[Saved entries]

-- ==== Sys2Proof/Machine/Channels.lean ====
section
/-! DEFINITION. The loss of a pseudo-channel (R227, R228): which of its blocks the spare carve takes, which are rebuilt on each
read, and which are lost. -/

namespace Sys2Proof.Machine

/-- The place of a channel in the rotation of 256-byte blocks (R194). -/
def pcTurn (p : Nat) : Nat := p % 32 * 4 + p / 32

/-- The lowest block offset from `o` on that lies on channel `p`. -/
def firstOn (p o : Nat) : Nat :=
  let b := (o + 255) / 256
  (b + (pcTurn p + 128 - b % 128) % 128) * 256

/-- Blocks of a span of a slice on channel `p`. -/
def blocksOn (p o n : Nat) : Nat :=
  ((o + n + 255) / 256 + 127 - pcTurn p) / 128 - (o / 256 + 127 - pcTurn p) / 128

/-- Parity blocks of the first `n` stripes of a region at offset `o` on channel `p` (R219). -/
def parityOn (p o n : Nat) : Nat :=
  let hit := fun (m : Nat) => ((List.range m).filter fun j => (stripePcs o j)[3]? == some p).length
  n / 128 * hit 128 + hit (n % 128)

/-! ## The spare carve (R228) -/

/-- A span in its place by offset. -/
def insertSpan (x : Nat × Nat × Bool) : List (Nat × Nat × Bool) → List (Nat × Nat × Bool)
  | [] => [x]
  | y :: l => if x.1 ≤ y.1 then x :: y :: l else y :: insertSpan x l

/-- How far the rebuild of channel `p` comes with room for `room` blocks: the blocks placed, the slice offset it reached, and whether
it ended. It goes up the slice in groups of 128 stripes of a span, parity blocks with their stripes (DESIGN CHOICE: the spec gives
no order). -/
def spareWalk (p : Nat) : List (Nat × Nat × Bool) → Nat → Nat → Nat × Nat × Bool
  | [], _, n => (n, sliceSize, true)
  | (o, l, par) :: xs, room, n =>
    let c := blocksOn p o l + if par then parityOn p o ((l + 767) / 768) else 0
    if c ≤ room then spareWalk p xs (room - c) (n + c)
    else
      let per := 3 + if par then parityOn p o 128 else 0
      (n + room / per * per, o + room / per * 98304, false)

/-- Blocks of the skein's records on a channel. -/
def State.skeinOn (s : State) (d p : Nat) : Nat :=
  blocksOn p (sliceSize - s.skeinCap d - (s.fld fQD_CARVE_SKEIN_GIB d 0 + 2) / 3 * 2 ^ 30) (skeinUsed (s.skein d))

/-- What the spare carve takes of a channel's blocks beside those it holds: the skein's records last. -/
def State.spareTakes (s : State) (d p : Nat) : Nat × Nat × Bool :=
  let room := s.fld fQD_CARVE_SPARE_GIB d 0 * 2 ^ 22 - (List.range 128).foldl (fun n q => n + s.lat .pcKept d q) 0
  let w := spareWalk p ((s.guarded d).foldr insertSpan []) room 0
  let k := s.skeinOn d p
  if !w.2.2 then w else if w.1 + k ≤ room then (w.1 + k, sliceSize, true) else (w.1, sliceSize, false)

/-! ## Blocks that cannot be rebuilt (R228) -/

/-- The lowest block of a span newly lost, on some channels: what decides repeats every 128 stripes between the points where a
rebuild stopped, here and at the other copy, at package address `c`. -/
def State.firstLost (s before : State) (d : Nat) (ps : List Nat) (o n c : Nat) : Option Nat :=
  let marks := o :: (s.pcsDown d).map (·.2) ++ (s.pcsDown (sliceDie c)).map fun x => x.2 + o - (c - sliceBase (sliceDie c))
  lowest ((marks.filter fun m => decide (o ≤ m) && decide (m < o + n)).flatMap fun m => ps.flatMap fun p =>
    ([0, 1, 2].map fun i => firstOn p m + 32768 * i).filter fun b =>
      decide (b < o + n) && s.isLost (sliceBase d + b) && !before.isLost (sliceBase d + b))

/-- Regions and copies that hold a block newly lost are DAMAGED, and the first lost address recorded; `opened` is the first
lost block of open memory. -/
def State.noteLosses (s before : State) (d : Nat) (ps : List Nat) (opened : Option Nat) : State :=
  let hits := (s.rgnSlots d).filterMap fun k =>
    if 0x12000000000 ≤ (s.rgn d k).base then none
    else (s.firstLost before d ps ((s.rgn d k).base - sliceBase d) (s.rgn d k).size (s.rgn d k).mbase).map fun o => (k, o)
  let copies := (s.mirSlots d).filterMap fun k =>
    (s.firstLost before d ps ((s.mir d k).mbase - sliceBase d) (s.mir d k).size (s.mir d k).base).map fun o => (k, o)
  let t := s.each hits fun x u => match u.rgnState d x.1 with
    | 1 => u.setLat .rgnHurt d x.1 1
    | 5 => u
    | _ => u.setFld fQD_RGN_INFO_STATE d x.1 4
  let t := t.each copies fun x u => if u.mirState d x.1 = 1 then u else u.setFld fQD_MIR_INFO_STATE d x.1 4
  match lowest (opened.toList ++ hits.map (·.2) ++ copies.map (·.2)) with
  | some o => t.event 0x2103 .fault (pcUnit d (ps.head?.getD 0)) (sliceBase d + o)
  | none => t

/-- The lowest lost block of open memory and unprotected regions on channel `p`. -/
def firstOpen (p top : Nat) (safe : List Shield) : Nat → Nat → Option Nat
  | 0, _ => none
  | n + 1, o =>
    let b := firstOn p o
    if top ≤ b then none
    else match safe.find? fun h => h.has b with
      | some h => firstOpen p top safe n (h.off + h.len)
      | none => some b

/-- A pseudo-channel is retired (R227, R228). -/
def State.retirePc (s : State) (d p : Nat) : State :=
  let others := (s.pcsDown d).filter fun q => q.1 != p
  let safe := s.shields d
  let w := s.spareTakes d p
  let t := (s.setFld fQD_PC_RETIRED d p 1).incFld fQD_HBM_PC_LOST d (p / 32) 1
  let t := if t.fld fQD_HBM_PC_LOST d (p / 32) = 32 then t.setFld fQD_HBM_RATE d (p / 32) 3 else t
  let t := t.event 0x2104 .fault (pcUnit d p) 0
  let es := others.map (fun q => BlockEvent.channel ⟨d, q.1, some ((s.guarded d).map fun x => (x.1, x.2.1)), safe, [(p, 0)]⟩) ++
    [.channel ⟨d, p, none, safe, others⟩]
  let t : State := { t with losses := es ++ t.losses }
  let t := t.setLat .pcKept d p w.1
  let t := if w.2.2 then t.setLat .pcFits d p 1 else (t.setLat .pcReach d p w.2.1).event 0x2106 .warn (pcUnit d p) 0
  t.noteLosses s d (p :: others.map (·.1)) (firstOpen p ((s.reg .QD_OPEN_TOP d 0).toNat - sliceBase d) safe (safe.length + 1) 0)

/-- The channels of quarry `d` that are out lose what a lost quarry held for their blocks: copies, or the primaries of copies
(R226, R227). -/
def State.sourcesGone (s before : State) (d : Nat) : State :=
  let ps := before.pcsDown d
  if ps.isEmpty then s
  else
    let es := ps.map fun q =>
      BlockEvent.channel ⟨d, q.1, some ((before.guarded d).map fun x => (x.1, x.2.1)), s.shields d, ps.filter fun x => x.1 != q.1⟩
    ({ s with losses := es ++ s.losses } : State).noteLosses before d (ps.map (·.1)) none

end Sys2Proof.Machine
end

#### Task item
Repeat exactly the lines above from the one with "lost block of open memory. -/" up to and including the one with "let t := t.each". No other line belongs in the reply.

#### Response to the exercise
lost block of open memory. -/
def State.noteLosses (s before : State) (d : Nat) (ps : List Nat) (opened : Option Nat) : State :=
  let hits := (s.rgnSlots d).filterMap fun k =>
    if 0x12000000000 ≤ (s.rgn d k).base then none
    else (s.firstLost before d ps ((s.rgn d k).base - sliceBase d) (s.rgn d k).size (s.rgn d k).mbase).map fun o => (k, o)
  let copies := (s.mirSlots d).filterMap fun k =>
    (s.firstLost before d ps ((s.mir d k).mbase - sliceBase d) (s.mir d k).size (s.mir d k).base).map fun o => (k, o)
  let t := s.each hits fun x u => match u.rgnState d x.1 with
    | 1 => u.setLat .rgnHurt d x.1 1
    | 5 => u
    | _ => u.setFld fQD_RGN_INFO_STATE d x.1 4
  let t := t.each copies fun x u => if u.mirState d x.1 = 1 then u else u.setFld fQD_MIR_INFO_STATE d x.1 4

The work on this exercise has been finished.